Impossibile fidarsi

Oggi sono andata a parlare a L’aria che tira La7 sulla vaccinazione ai minori, in contraddittorio con Guido Rasi, ex direttore esecutivo dell’Ema, e Sandra Zampa, ex sottosegretario del Ministero della Salute e ora consulente alla comunicazione + due bravi colleghi, Marianna Aprile e Francesco Borgonovo (qui il link al https://www.facebook.com/maddalena.loy/videos/10158757500023515/)

I decisori politici che stanno martellando sulla vaccinazione ai minori pensano che i genitori contrari abbiano “paura” del vaccino, che siano “preoccupati”, lasciando passare un’immagine quasi di “ignoranza” dei genitori.
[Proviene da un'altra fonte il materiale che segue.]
/-- R376, R378: the page is of the block type that the action names, and not privileged. -/
def liftPageOk (action page : Nat) : Bool :=
  match pageInfo page with
  | none => false
  | some i => !i.kind.privileged && match action, i.kind with
    | 0, _ | 1, _ => true
    | 2, .rul | 2, .fplRul | 3, .mtr | 3, .fplMtr | 7, .mtr | 7, .fplMtr | 4, .gat | 5, .msec | 8, .dma | 9, .cst | 10, .cst
    | 11, .tb | 12, .tio | 13, .tio => true
    | 6, k => k.snap
    | _, _ => false
/-- R376: the offset of a WRITE or WRITE64. -/
def liftOffOk (action page off : Nat) : Bool :=
  1 < action || ((off == 0x010 || (0x080 ≤ off && off ≤ 0xEFF)) && off % 4 == 0 &&
    (action == 0 || ((regRow page off).map (fun r => r.wide)).getD false))
/-- The fields that the lifts of a group share (R376). -/
def groupFields (e : Entry) : Nat × Nat × Nat × Nat × Nat × Nat := (efld e 93 0, liftTb e, efld e 105 105, efld e 106 106, liftPeriod e, efld e 207 192)
/-- R376: a record with valid 1 is refused with cause 4. -/
def liftBad (s : State) (i : Nat) (e : Entry) : Bool :=
  let g := liftGroup e
  decide (999999999 < efld e 93 64) || (liftPeriod e != 0 && decide (liftPeriod e < 10000)) ||
  !liftPageOk (liftAction e) (liftTarget e) || !liftOffOk (liftAction e) (liftTarget e) (efld e 155 144) ||
  (g != 0 && (groupLifts s g).any (fun j => j != i && groupFields (liftRec s j) != groupFields e)) ||
  (ebit e 106 && (g == 0 || !bitAt s spnPairPage 0x100 0 || !bitAt s spnPairPage 0x128 (liftTb e)))

/-! ### Launch count (R382) -/

/-- The base count at which a time base reads `ns` nanoseconds, with the parameters in force. -/
def launchOf (s : State) (k ns : Nat) : Nat :=
  let t := tbOf s k
  let v : Int := (ns : Int) * (2 ^ 32 : Nat)
  let up (ta : Int) (ba rate : Nat) : Int := (ba : Int) - (-((v - ta) * (2 ^ 32 : Nat))) / (max rate 1 : Nat)
  let b := up t.ta t.ba t.rate
  if t.slew = 0 ∨ b ≤ t.slewEnd then b.toNat else (up (lineAt t.ta t.ba t.rate t.slewEnd) t.slewEnd (rateWord t.f)).toNat
/-- The lift's launch count is computed (R382, R384): only while its time base is valid. -/
def aim (s : State) (i : Nat) : State :=
  let k := liftTb (liftRec s i)
  if !tbValid s k then s
  else
    let x := liftX s i
    let l := launchOf s k x.inst
    setLiftStat (setLiftX s i { x with launch := l }) i 127 64 (l % 2 ^ 64)

/-! ### Guard (R380) -/

/-- The pipeline of a rule-set or meter page. -/
def pipeOfPage (page : Nat) : Nat := min (page / 4096) 4
def setGuard (s : State) (action page : Nat) (on : Bool) : State :=
  match action with
  | 2 => let k := pipeOfPage page; setPipe s k { pipeOf s k with rul := { (pipeOf s k).rul with guard := on } }
  | 3 => let k := pipeOfPage page; setPipe s k { pipeOf s k with mtr := { (pipeOf s k).mtr with guard := on } }
  | 4 => let p := page % 4096 - 0x300; setGat s p { gatBank s p with guard := on }
  | _ => s
/-- A dispatched lift is taken back from its target, which clears its guard (R383, R389). -/
def recallLift (s : State) (i : Nat) : State :=
  let e := liftRec s i
  if liftState s i = 3 then setGuard s (liftAction e) (liftTarget e) false else s

/-! ### Outcomes (R377, R385, R387, R398) -/

/-- A completion enters the done FIFO where the record asks for it. [DEDUCED, log 87] -/
def pushDone (s : State) (i outcome late : Nat) : State :=
  let e := liftRec s i
  if !ebit e 107 then s
  else
    let s := if 256 ≤ s.bscFifo.length then raise (setBit s bscPage 0x118 16 true) bscPage 5
      else setFld { s with bscFifo := s.bscFifo ++ [(i, outcome, liftGroup e, late)] } bscPage 0x118 8 0 (s.bscFifo.length + 1)
    raise s bscPage 0
/-- An outcome is recorded: status, counters and sources. [DESIGN CHOICE, log 150] -/
def outcome (s : State) (i o late : Nat) : State :=
  let s := setLiftStat s i 7 4 o
  let s := if [1, 2, 4, 5, 8, 9].contains o then setLiftStat s i 23 8 (satAdd 16 (efld (liftStat s i) 23 8) 1) else s
  let s := if o ≤ 3 then setLiftStat s i 55 24 (min late (2 ^ 32 - 1)) else s
  let s := if o = 2 then raise (inc s bscPage 0x128) bscPage 1 else s
  let s := if o = 3 then raise (inc s bscPage 0x12C) bscPage 2 else s
  let s := if o = 4 ∨ o = 5 then raise s bscPage 3 else s
  let s := if 7 ≤ o ∧ o ≤ 10 then raise s bscPage 4 else s
  let s := if o = 11 then raise s bscPage 6 else s
  pushDone s i o late
/-- The lift ends: DONE with an outcome and no further occurrence. -/
def endLift (s : State) (i o : Nat) : State := outcome (setLiftState (recallLift s i) i 4) i o 0
/-- How many further occurrences of a series lie in the past at `t` ns, `left` of them remaining. -/
def passedOverCount (inst period t : Nat) (left : Option Nat) : Nat :=
  let n := if t < inst + period then 0 else (t - inst) / max period 1
  match left with
  | none => n
  | some l => min n l
/-- `n` occurrences are MISSED at once: the counter takes all of them. They record no lateness, since R385 treats only
the first of the occurrences passed over (R387). [DEDUCED, log 125] -/
def missMany (s : State) (i n : Nat) : State :=
  if n = 0 then s
  else
    let s := addSat s bscPage 0x12C 31 0 (n - 1)
    forEach s (List.range (min n 257)) (fun s j => if j = 0 then outcome s i 3 0 else pushDone s i 3 0)
/-- After an occurrence: the next one of a cyclic lift, or DONE (R387). -/
def nextOccurrence (s : State) (i : Nat) : State :=
  let e := liftRec s i
  let x := liftX s i
  let per := liftPeriod e
  if per = 0 ∨ x.left = some 0 then setLiftState s i 4
  else
    let t := ((tbAt s (liftTb e) (now s) - 1) / (2 ^ 32 : Nat)).toNat
    let n := passedOverCount x.inst per t x.left
    let s := missMany s i n
    if x.left = some n then setLiftState s i 4
    else
      let x := { x with inst := x.inst + (n + 1) * per, done := x.done + n + 1, left := x.left.map (fun l => l - n - 1), late := false, waiting := false, due := false }
      if x.stopAt.any (fun k => k ≤ x.done) then outcome (setLiftState s i 4) i 6 0
      else aim (setLiftState (setLiftX s i x) i 1) i
/-- An occurrence is over with an outcome. A coordinated half that was performed on time reports how its group stood (R393). [DEDUCED, log 87] -/
def occurred (s : State) (i o late : Nat) : State :=
  let x := liftX s i
  let g : CoordGroup := mapGet (fun _ => ({} : CoordGroup)) s.groups (liftGroup (liftRec s i))
  let o' := if o ≠ 1 then o else if x.solo then 8
    else if ebit (liftRec s i) 106 ∧ isPrimary s ∧ !g.confirmed then 9 else 1
  nextOccurrence (outcome s i o' late) i
/-- The base count of a launch is kept (R397). -/
def launched (s : State) (i : Nat) : State := setLiftX s i { liftX s i with last := now s }
/-- Lateness at this moment in ns, at TB0's rate (R385). [DEDUCED, log 84; DESIGN CHOICE, log 150] -/
def lateNs (s : State) (launch : Nat) : Nat := rateOf s 0 * (now s - launch) / 2 ^ 64

/-! ### Arming and dispatch -/

/-- A lift becomes ARMED and its launch count is computed. -/
def arm (s : State) (i : Nat) : State := aim (setLiftState s i 1) i
/-- LIFT_ARM: a record is committed; the cause of a refusal, 0 for none (R376). -/
def liftCommit (s : State) (i : Nat) (e : Entry) : Nat × State :=
  if liftLive s i then (2, s)
  else if !ebit e 383 then (0, setLiftX (tset (tset s bscPage 0 0 i e) bscPage 1 0 i 0) i {})
  else if liftBad s i e then (4, s)
  else
    let s := tset (tset s bscPage 0 0 i e) bscPage 1 0 i 0
    let per := liftPeriod e
    let rep := efld e 207 192
    let s := setLiftX s i { inst := liftInst e, left := if per ≠ 0 ∧ rep = 0 then none else some (if per = 0 then 0 else rep) }
    (0, if ebit e 106 then setLiftState s i 2 else arm s i)
/-- Lifts that a target block holds. -/
def slotsUsed (s : State) (page : Nat) : Nat :=
  ((liftList s).filter (fun j => liftState s j == 3 && blockKey (liftTarget (liftRec s j)) == blockKey page)).length
/-- Another lift goes first: an earlier launch count, or the same and a lower index (R382). -/
def dispatchedBefore (s : State) (i j : Nat) : Bool :=
  let a := (liftX s i).launch
  let b := (liftX s j).launch
  liftState s j == 1 && tbValid s (liftTb (liftRec s j)) && (b < a || (b == a && j < i)) &&
  slotsUsed s (liftTarget (liftRec s j)) < 16
def groupOf (s : State) (g : Nat) : CoordGroup := mapGet (fun _ => ({} : CoordGroup)) s.groups g
def setGroup (s : State) (g : Nat) (x : CoordGroup) : State := { s with groups := mapSet (fun _ => ({} : CoordGroup)) s.groups g x }
/-- Dispatch of a lift that waits for agreement would start now (R382, R393). -/
def dispatchDue (s : State) (i : Nat) : Bool :=
  tbValid s (liftTb (liftRec s i)) && decide (launchOf s (liftTb (liftRec s i)) (liftX s i).inst ≤ now s + usUnits 2)
def failSolo (s : State) : Bool := bitAt s bscPage 0x120 16
/-- The AGREEING lifts of a group are resolved without agreement (R393): `o` where they are not performed. -/
def resolveGroup (s : State) (g o : Nat) (mayGo : Bool) : State :=
  let s := forEach s ((groupLifts s g).filter (fun i => liftState s i == 2)) (fun s i =>
    if mayGo then arm (setLiftX s i { liftX s i with solo := true }) i else endLift s i o)
  setGroup s g { groupOf s g with announced := false, partner := none }
/-- LIFT_DISPATCH: 2 µs before the launch count the lift goes to its target, one lift in a cycle (R382, R384); a secondary
whose group has no COMMIT resolves it (R393); a late lift that is to be discarded is MISSED (R385). -/
def dispatch (s : State) (i : Nat) : State :=
  let e := liftRec s i
  let x := liftX s i
  if liftState s i = 2 then
    if !isPrimary s ∧ dispatchDue s i then resolveGroup s (liftGroup e) 10 (failSolo s) else s
  else if liftState s i ≠ 1 ∨ !bitAt s bscPage 0x100 0 ∨ !tbValid s (liftTb e) ∨ now s + usUnits 2 < x.launch ∨ s.mode != .run then s
  else
    let late := decide (x.launch < now s)
    if late ∧ ebit e 105 then occurred s i 3 (lateNs s x.launch)
    else if s.dispatchAt = some (now s) ∨ (liftList s).any (dispatchedBefore s i) ∨ 16 ≤ slotsUsed s (liftTarget e) then s
    else setLiftState (setLiftX { s with dispatchAt := some (now s) } i { x with late := late }) i 3
/-- SWAP_GUARD: 1 µs before the launch count of a dispatched swap lift its target enters guard (R156). -/
def guardOn (s : State) (i : Nat) : State :=
  let e := liftRec s i
  if liftState s i = 3 ∧ !(liftX s i).late ∧ (liftX s i).launch ≤ now s + usUnits 1 then setGuard s (liftAction e) (liftTarget e) true else s
/-- A change of its time base has moved a lift (R383). [DEDUCED, log 84] -/
def retime (s : State) (i : Nat) : State :=
  let x := liftX s i
  let l := launchOf s (liftTb (liftRec s i)) x.inst
  if !tbValid s (liftTb (liftRec s i)) ∨ l = x.launch ∨ x.waiting ∨ x.due then s
  else
    let s := setLiftX s i { x with launch := l, late := liftState s i == 3 && decide (l < now s) }
    if liftState s i = 1 then setLiftStat s i 127 64 (l % 2 ^ 64)
    else if liftState s i = 3 ∧ now s + usUnits 2 < l then setLiftState (recallLift s i) i 1 else s
/-- What the changes of this command mean for Bascule: held TIME_STEPs that applied or were refused (R386), and lifts whose
launch counts moved. [DEDUCED, log 83] -/
def bscSettle (s : State) : State :=
  let l := s.stepped
  let s := { s with stepped := [] }
  let s := forEach s l (fun s e => if liftState s e.1 = 3 then occurred (launched s e.1) e.1 (if e.2 then 2 else 4) (lateNs s (liftX s e.1).launch) else s)
  forEach s ((liftList s).filter (fun i => liftState s i == 1 || liftState s i == 3)) retime
/-- Lifts held by targets that enter reset go back to ARMED (R384). -/
def recallTargets (s : State) (hit : Nat → Bool) : State :=
  forEach s ((liftList s).filter (fun i => liftState s i == 3 && hit (liftTarget (liftRec s i)))) (fun s i => setLiftState (recallLift s i) i 1)
/-- A lift entry fails parity. -/
def liftParity (s : State) (i : Nat) : State := if liftState s i = 0 then s else endLift s i 11
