/-! ### Hidden state of the units (R153, R197, R235, R390, R450, R577) -/

/-- A pipeline's banks, walker, events and failed entries. -/
def resetPipe (s : State) (hit : Nat → Bool) (k : Nat) : State :=
  let p := pipeOf s k
  let p := if hit (rulPage k) then { p with rul := {} } else p
  let p := if hit (mtrPage k) then { p with mtr := {} } else p
  let p := if hit (fdbPage k) then
      { p with bucket := 0, ageing := false, passStart := now s, flushes := [], resyncing := false, events := [], seed := fld s (fdbPage k) 0x100 31 16 } else p
  let p := if k < 4 ∧ hit (iplPage k) then { p with waitFrom := now s, idleFrom := now s, slotsUsed := 0 } else p
  let s := setPipe s k { p with failed := p.failed.filter (fun e => !hit (keyPage e)) }
  let s := if hit (mtrPage k) then { s with mtrLast := s.mtrLast.filter (fun e => e.1 / 65536 != mtrPage k) } else s
  if hit (lpmPage k) then { s with lpmStuck := s.lpmStuck.filter (fun e => e.1 / 8388608 != k) } else s
/-- A port whose page is reset with its configuration: DISABLED (R90). -/
def resetPort (s : State) (p : Nat) : State :=
  let s := linkDisable s p
  setEport (setColl { s with fecWin := mapSet fecDflt s.fecWin p {} } p {}) p
    { eportOf s p with cfg := 0, sgmii := 0, sgmiiFull := false, paused := 0, lpi := false, deep := false }
/-- The queue state of a TMS page: numbers start at 0 again, in the resequencer too (R235). -/
def resetQueues (s : State) (port : Nat) : State :=
  let s := forEach s (List.range 8) (fun s c => { s with queues := mapErase s.queues (qIdx port c) })
  setEport s port { eportOf s port with xoff := 0, xoffPort := false }
/-- The scheduler state of a SCH page. -/
def resetSched (s : State) (port : Nat) : State :=
  let s := forEach s (List.range 8) (fun s c =>
    setQueue s (qIdx port c) { queueOf s (qIdx port c) with deficit := 0, turn := false, credit := 0, creditBc := now s })
  setEport s port { eportOf s port with rr := 7, tokens := 0, tokensBc := now s, promoAfter := 0 }
/-- The resequencer starts at the frames that are left. -/
def resetRsq (s : State) : State :=
  { s with queues := mapUpdate queueDflt (fun _ x => { x with reported := [], skipped := [], nextSeq := ((x.frames.head?).map (·.seq)).getD x.seqCtr }) s.queues }
/-- The buffer pool starts empty, once what it held has been discarded. -/
def resetBpm (s : State) : State := { s with gran := {}, jobs := [] }
/-- R577: frames in DRAM that custody does not own go; captures are OFF; the scratch area is released; copy entries that use
them end with 0xDA; the page pool is not ready. -/
def resetPpm (s : State) (reason : Nat) : State :=
  let s := forEach s s.queues (fun s e => if marked s e.1 then s else
    spillDone (forEach s ((queueOf s e.1).frames.filter (fun f => f.place == .dram || f.place == .staged)) (fun s f => discard s e.1 f 5 reason)) e.1)
  let s := forEach s (List.range 16) (fun s c =>
    let bad (e : ChanEntry) : Bool := e.srcSpace == 1 || e.srcSpace == 3 || e.dstSpace == 3
    let l := (chanOf s c).entries
    let s := setChan s c { chanOf s c with entries := l.filter (fun e => !bad e) }
    forEach s (l.filter bad) (fun s e =>
      let keep := (chanOf s c).entries
      let s := copyDone (setChan s c { chanOf s c with entries := [e] }) c 0xDA
      setChan s c { chanOf s c with entries := keep }))
  let s := forEach s (List.range 16) (fun s n => setBit (capDisable s n) capPage (capOff n) 0 false)
  let s := forEach s s.scratch (fun s p => opRelease s .pages p 6)
  let s := { s with scratch := [], scratchNew := none, scratchMem := [] }
  setBit (wr64 s dmaPage 0x110 0) ppmPage 0x100 0 false
/-- The rings and everything the host path holds (R450). [DEDUCED, log 43] -/
def resetRings (s : State) : State := { s with sqs := [], cqs := [], txWait := [], rxWait := [], lostTx := [], turns := [] }
/-- The copy channels and the scratch area. [DEDUCED, log 43] -/
def resetDma (s : State) : State :=
  let s := forEach s s.scratch (fun s p => opRelease s .pages p 6)
  { s with chans := [], scratch := [], scratchNew := none, scratchMem := [] }
/-- Inspection and injection: requests are lost, injection locks (R494). -/
def resetInsp (s : State) : State := { s with insp := [], inj := {}, therm := { s.therm with forced := none } }
/-- The custody queues keep their records; each configuration is the table's again, in force once the queue is empty. [DEDUCED, log 43] -/
def resetCst (s : State) : State :=
  let f (q : Nat) (c : CQueue) : CQueue :=
    if c.records.isEmpty then { en := (cqDflt q).en }
    else { c with en := true, pendingEn := if (cqDflt q).en then none else some false, bucket := 0, bucketBc := 0, lifted := false }
  { s with cqueues := mapUpdate cqDflt f s.cqueues, cust := { s.cust with draining := none, readmitting := none } }
/-- An EBK block is held and restarts (R419). -/
def resetEbk (s : State) (b : Nat) : State :=
  let id := mapAt s b
  let s := setImg (holdBlock s b) b {}
  match storeFor s id with
  | some slot => if id = 0 ∨ !blkOn s b then s else health (deal (runBlock (loadImage s b slot) b id) id)
  | none => s

/-- Everything hidden that belongs to the pages hit; frames that are lost count under `reason`. -/
def wipeHidden (s : State) (reason : Nat) (hit : Nat → Bool) : State :=
  let s := forEach s ((List.range 106).filter (fun p => hit (portPage p))) resetPort
  let s := forEach s [0, 1, 2, 3, 4] (fun s k => resetPipe s hit k)
  let s := forEach s (queuePorts.filter (fun p => hit (tmsPage p))) resetQueues
  let s := forEach s (queuePorts.filter (fun p => hit (schPage p))) resetSched
  let s := { s with gates := s.gates.filter (fun e => !hit (gatPage e.1)) }
  let s := if hit rsqPage then resetRsq s else s
  let s := if hit bpmPage then resetBpm s else s
  let s := if hit repPage then setPipe { s with jobs := [] } 5 {} else s
  let s := if hit mirPage then { s with mirCnt := [], mirSeq := [] } else s
  let s := if hit ppmPage then resetPpm s reason else s
  let s := if hit cstPage then resetCst (forEach s ((custodyQueues s).filter (marked s)) dramToRecords) else s
  let s := if hit capPage then forEach s (List.range 16) capDisable else s
  let s := if hit rngPage then resetRings s else s
  let s := if hit dmaPage then resetDma s else s
  let s := if hit inspPage then resetInsp s else s
  let s := if hit svcPage then stopEngines s else forEach s ((List.range 64).filter (fun b => hit (ebkPage b))) abandonFor
  let s := if hit embPage then { s with embHold := [], redeliv := [] } else s
  let s := if hit tioPage then { s with tioFifo := [], tioLast := [] } else s
  let s := if hit tdsPage then { s with replicas := [] } else s
  let s := forEach s ((List.range 16).filter (fun c => hit (modPage c))) (fun s c =>
    { s with modRetry := s.modRetry.erase c, modNacks := s.modNacks.filter (fun e => e.1 != c)
             xferCmd := s.xferCmd.filter (fun e => e.1 != c), cagePins := s.cagePins.filter (fun e => e.1 != c) })
  if hit d2dPage then { s with d2d := {} } else s

/-- The span blocks: LN0's reset ends the session (R309); a reset of another region's takes its links OFF. -/
def resetSpan (s : State) (hit : Nat → Bool) : State :=
  if hit spnPairPage then
    let s := pairStop s
    { s with span := {} }
  else forEach s ((List.range 8).filter (fun l => hit (spnLinkPage l))) linkOff

/-- A cell restarts; its configuration stands (R33). [DEDUCED, log 119] -/
def resetCell (s : State) (p : Nat) : State :=
  match pageInfo p with
  | none => s
  | some i => match i.kind with
    | .mac => linkReset s (i.region * 16 + i.index)
    | .t1l | .t1s | .mgt => linkReset s i.sub
    | .mod => if cageState s (i.region * 4 + i.index) = 0 then s else cageReset s (i.region * 4 + i.index)
    | .sch => resetSched s i.sub
    | .spnLink => match (if joined s i.sub then (linkOf s i.sub).port else none) with
      | some q => linkNotGood (spanLost s i.sub) q
      | none => s
    | .sq => if (sqOf s i.sub).on then sqEnable (setSq (sqDisable s i.sub) i.sub {}) i.sub else s
    | .cq => if (cqRing s i.sub).on then cqEnable (cqDisable s i.sub) i.sub else s
    | _ => s
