/-! ### Footway configuration (R503, R505, R506) -/

/-- Footway entry is permitted (R504). -/
def fwPermitted (s : State) : Bool := s.pins.footwayEn && bitAt s fwPage 0x100 8
/-- The domains that a designated port keeps. -/
def portDoms (s : State) (p : Nat) : List Nat :=
  if p < 64 then
    ((List.range (lanesOf s p)).map (fun i => 12 * (p / 16) + (p + i) % 16 / 2)) ++ [12 * (p / 16) + 8 + p % 16 / 8]
  else if p ≤ 105 then [65, 66, fpDomain p]
  else []
/-- The kept set among the switched domains. -/
def domsKept (s : State) (ports : List Nat) : List Nat := ([174, 175, 170, 172, 173, 106] ++ ports.flatMap (portDoms s)).eraseDups
/-- The kept set of the configuration in effect. -/
def keptDoms (s : State) : List Nat := domsKept s (fwPorts s)
/-- The ports that the slots name as they are written, which a commit takes. -/
def writtenPorts (s : State) : List Nat := slotPorts (fun i => slotEntry (tget s fwPage 0 0 i))
/-- The estimate of R505 for the slots as written, in 0.1 W. [DEDUCED, log 102] -/
def fwPower (s : State) : Nat :=
  let l := domsKept s (writtenPorts s)
  let n (f : Nat → Bool) : Nat := (l.filter f).length
  let lanes := n (fun d => decide (d < 48) && decide (d % 12 < 8))
  let macs := n (fun d => decide (d < 48) && (d % 12 == 8 || d % 12 == 9))
  let t1l := n (fun d => decide (48 ≤ d) && decide (d < 56))
  let t1s := n (fun d => decide (56 ≤ d) && decide (d < 64))
  (2000 + 480 * lanes + 320 * macs + (if l.contains 66 then 240 else 0) + 80 * t1l + 30 * t1s + (if l.contains 64 then 120 else 0)) / 20
def fwRefuse (s : State) (cause : Nat) : State := raise (setFld (setBit s fwPage 0x108 8 true) fwPage 0x108 11 9 cause) fwPage 1 0 cause
/-- Why a commit is refused (R505); `booting` leaves out the test of port enables. [DEDUCED, log 102] -/
def commitCause (s : State) (booting : Bool) : Nat :=
  let l := writtenPorts s
  let line := l.filter (· < 64)
  if 8 < line.length ∨ line.any (fun p => 2 < lanesOf s p) then 3
  else if l.any (fun p => decide (105 < p) || (!booting && !bitAt s (portPage p) 0x100 0)) then 4
  else if 450 < fwPower s then 5 else 0
/-- FW_CTL.commit: it takes effect in NORMAL only, and then the slots and the table as written are in effect. -/
def fwCommit (s : State) (booting : Bool) : State :=
  if fwState s ≠ 0 then s
  else
    let s := setFld s fwPage 0x108 31 16 (fwPower s)
    let c := commitCause s booting
    if c = 0 then { setBit s fwPage 0x100 8 true with fwTabs := s.tabs.filter (fun e => keyPage e.1 == fwPage) } else fwRefuse s c

/-! ### Entry and exit (R509 to R512) -/

def setFw (s : State) (n : Nat) : State := setFld s fwPage 0x108 2 0 n
/-- R509: the custody store is saved, the domains outside the kept set go OFF, and the footway table forwards. Out of EXITING (R510) it
has forwarded all along. [DEDUCED, log 100] -/
def fwEnter (s : State) (cause : Nat) : State :=
  let kept := keptDoms s
  let again := fwState s == 3
  let foot := if again then s.foot else {}
  let s := if s.svcOp.isSome then abandon s 9 else s
  let s := setFld (setFw s 1) fwPage 0x108 6 4 cause
  let s := forEach s ((List.range 106).filter (fun p => !(again && (fwPorts s).contains p))) (fun s p => killRx s 0xF3 p)
  let s := saveCustody { s with pins := { s.pins with custodyHold := true } } 5
  let dimm := dimmPages s
  let cq := s.cqueues
  let cust := s.cust
  let s := goOff s 0xF3 (fun p => decide (pageDom p < 176) && !kept.contains (pageDom p))
  let s := forEach s ((List.range 176).filter (fun d => !kept.contains d)) (presetDom .off)
  let s := { s with page := dimm, cqueues := cq, cust := cust, foot := foot, boot := { s.boot with dram := 0 } }
  raise (setFw s 2) fwPage 0 0 cause
/-- The outcome of a footway trigger (R504, R510). [DEDUCED, log 100] -/
def fwTrigger (s : State) (cause : Nat) : State :=
  if fwState s = 2 ∨ fwState s = 1 then s else fwEnter s cause
/-- FW_CTL.enter. -/
def fwRequest (s : State) : State := if !fwPermitted s then fwRefuse s 1 else fwTrigger s 3
/-- R511: the trigger persists. -/
def fwPersists (s : State) : Bool :=
  decide (1100 ≤ s.therm.reported) ||
  (fld s fwPage 0x108 6 4 == 1 && (List.range 10).any (fun r => s.holds.contains (scopeKey (r * 4096), 0)))
/-- An accepted exit raises the other domains as a warm chip reset leaves them; engines restart and channels retrain. -/
def fwExit (s : State) : State :=
  if fwState s ≠ 2 then s
  else if fwPersists s then fwRefuse s 6
  else
    let s := forEach s ((List.range 176).filter (fun d => (domOf s d).st != .on)) (presetDom .on)
    let s := startServices (setFw s 3)
    { s with boot := { s.boot with dram := 1, kept := true } }
/-- R511: the exit that FW_CFG.auto_exit asks for after cause 2. -/
def fwAutoExit (s : State) : State :=
  if fld s fwPage 0x108 6 4 = 2 ∧ bitAt s fwPage 0x100 0 ∧ s.therm.reported < 1050 then fwExit s else s
/-- The pipeline and the TM slice of a designated port are ON (R512). -/
def fwReady (s : State) (p : Nat) : Bool :=
  (if p < 64 then domOn s (12 * (p / 16) + 10) else domOn s 65) && domOn s (83 + sliceOf p)
/-- A footway frame leaves its port (R507): unchanged but for the PTP corrections of R363 and R364, and protected where the
port's MACsec protects. Drops on transmit are those of R81, R98 and R99. [DESIGN CHOICE, log 101] -/
def fwTx (s : State) (port : Nat) (f : Frame) : State :=
  let m := msecTxVerdict s port f.bytes
  if f.unverified then countReason s (portRegion port) (if port < 64 then 0x0D else 0x12)
  else if f.trunc then countReason s (portRegion port) (if port < 64 then 0x03 else 0x12)
  else if m ≠ 0 then dropNotes (countReason s (portRegion port) m) port m
  else
    let p := ptpEdit s port f f.bytes
    let w := msecProtect p.2 port p.1
    emit w.2 (.tx port w.1 false)
/-- The frames of a slot's FIFO leave, high priority first. -/
def fwFlush (s : State) (i : Nat) : State :=
  let l := mapGet (fun _ => []) s.foot.high i ++ mapGet (fun _ => []) s.foot.low i
  forEach s l (fun s f => fwTx s (fwSlot s i).1 f)
/-- FW_CTL.handover (R512). [DEDUCED, log 100] -/
def fwHandover (s : State) : State :=
  if fwState s ≠ 3 then s
  else if !(fwPorts s).all (fwReady s) then fwRefuse s 7
  else
    let s := forEach s (List.range 16) fwFlush
    raise (setFw { s with foot := {} } 0) fwPage 2

/-- A designated port sends the head of its slot's FIFO, high priority first. -/
def fwSend (s : State) (port : Nat) : State :=
  match (List.range 16).find? (fun i => (fwSlot s i).2.1 && (fwSlot s i).1 == port) with
  | none => s
  | some i =>
    match mapGet (fun _ => []) s.foot.high i, mapGet (fun _ => []) s.foot.low i with
    | f :: l, _ => fwTx { s with foot := { s.foot with high := mapSet (fun _ => []) s.foot.high i l } } port f
    | [], f :: l => fwTx { s with foot := { s.foot with low := mapSet (fun _ => []) s.foot.low i l } } port f
    | [], [] => s

/-- A frame that the MAC and MSEC of a designated port have passed. [DEDUCED, log 100; DESIGN CHOICE, log 101] -/
def fwFrame (s : State) (port : Nat) (bs : List Byte) : State :=
  fwForward s { id := 0, bytes := bs, ingress := port, ts := rxStamp s port }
Noi della Rete Nazionale Scuola in Presenza abbiamo tutti vaccinato i nostri figli, ma contro malattie che, se li avessero colpiti, li avrebbero menomati per sempre, o uccisi. Qui invece si chiede di sottoporre i nostri figli a un vaccino che non serve a proteggere loro ma “il povero nonno”, che però è già vaccinato. Certo che siamo preoccupati, ma non per il vaccino: siamo molto preoccupati di quest’orgia vaccinale a spese dei minori, che non votano; siamo preoccupati che lo Stato altro non sappia fare se non somministrare “vaccini come caramelle”, come ha sottolineato l’Ente Vaccinale tedesco e, stamattina, anche quello inglese, dicendo STOP alla vaccinazione antiCovid pediatrica, e come ha sottolineato anche il Comitato di Bioetica francese, che giustamente ha osservato quanto “il beneficio individuale legato all’infezione è molto basso in assenza di comorbidità e non sembra sufficiente a giustificare la vaccinazione ai minori”. Siamo infine preoccupati che qualcuno ai piani alti abbia perfino osato subordinare il rientro in classe in presenza alla vaccinazione. Siamo matti?

Guido Rasi ha replicato dicendo che adesso c’è il rischio “variante Delta”: e quando la scienza, sbagliando, suggerì che la variante inglese colpiva di più i bambini e invece non era vero? Chi li risarcisce i ragazzi che hanno perso un anno e mezzo di scuola per colpa di misure precauzionali non basate su evidenze scientifiche? E perché si usano misure precauzionali per proteggerli da un contagio che a loro non fa niente, e non li si protegge invece da potenziali rischi di una vaccinazione testata per soli due mesi?

A Sandra Zampa, che dichiarato che “bisogna fidarsi della scienza”, vorrei dire che la scienza ha sbagliato ghettizzando per un anno e mezzo la scuola come “il luogo principe del contagio”: a causa di questi errori i ragazzi sono rimasti a casa in Dad con danni enormi. Come ci si può fidare di POLITICI CHE NON STUDIANO, non approfondiscono e adottano soluzioni dogmatiche e ideologiche sulla pelle di chi non vota? Si ricordassero che dietro a questi 8 milioni di studenti ci sono 16 milioni di genitori. E noi sapremo bene a chi NON DARE IL NOSTRO VOTO.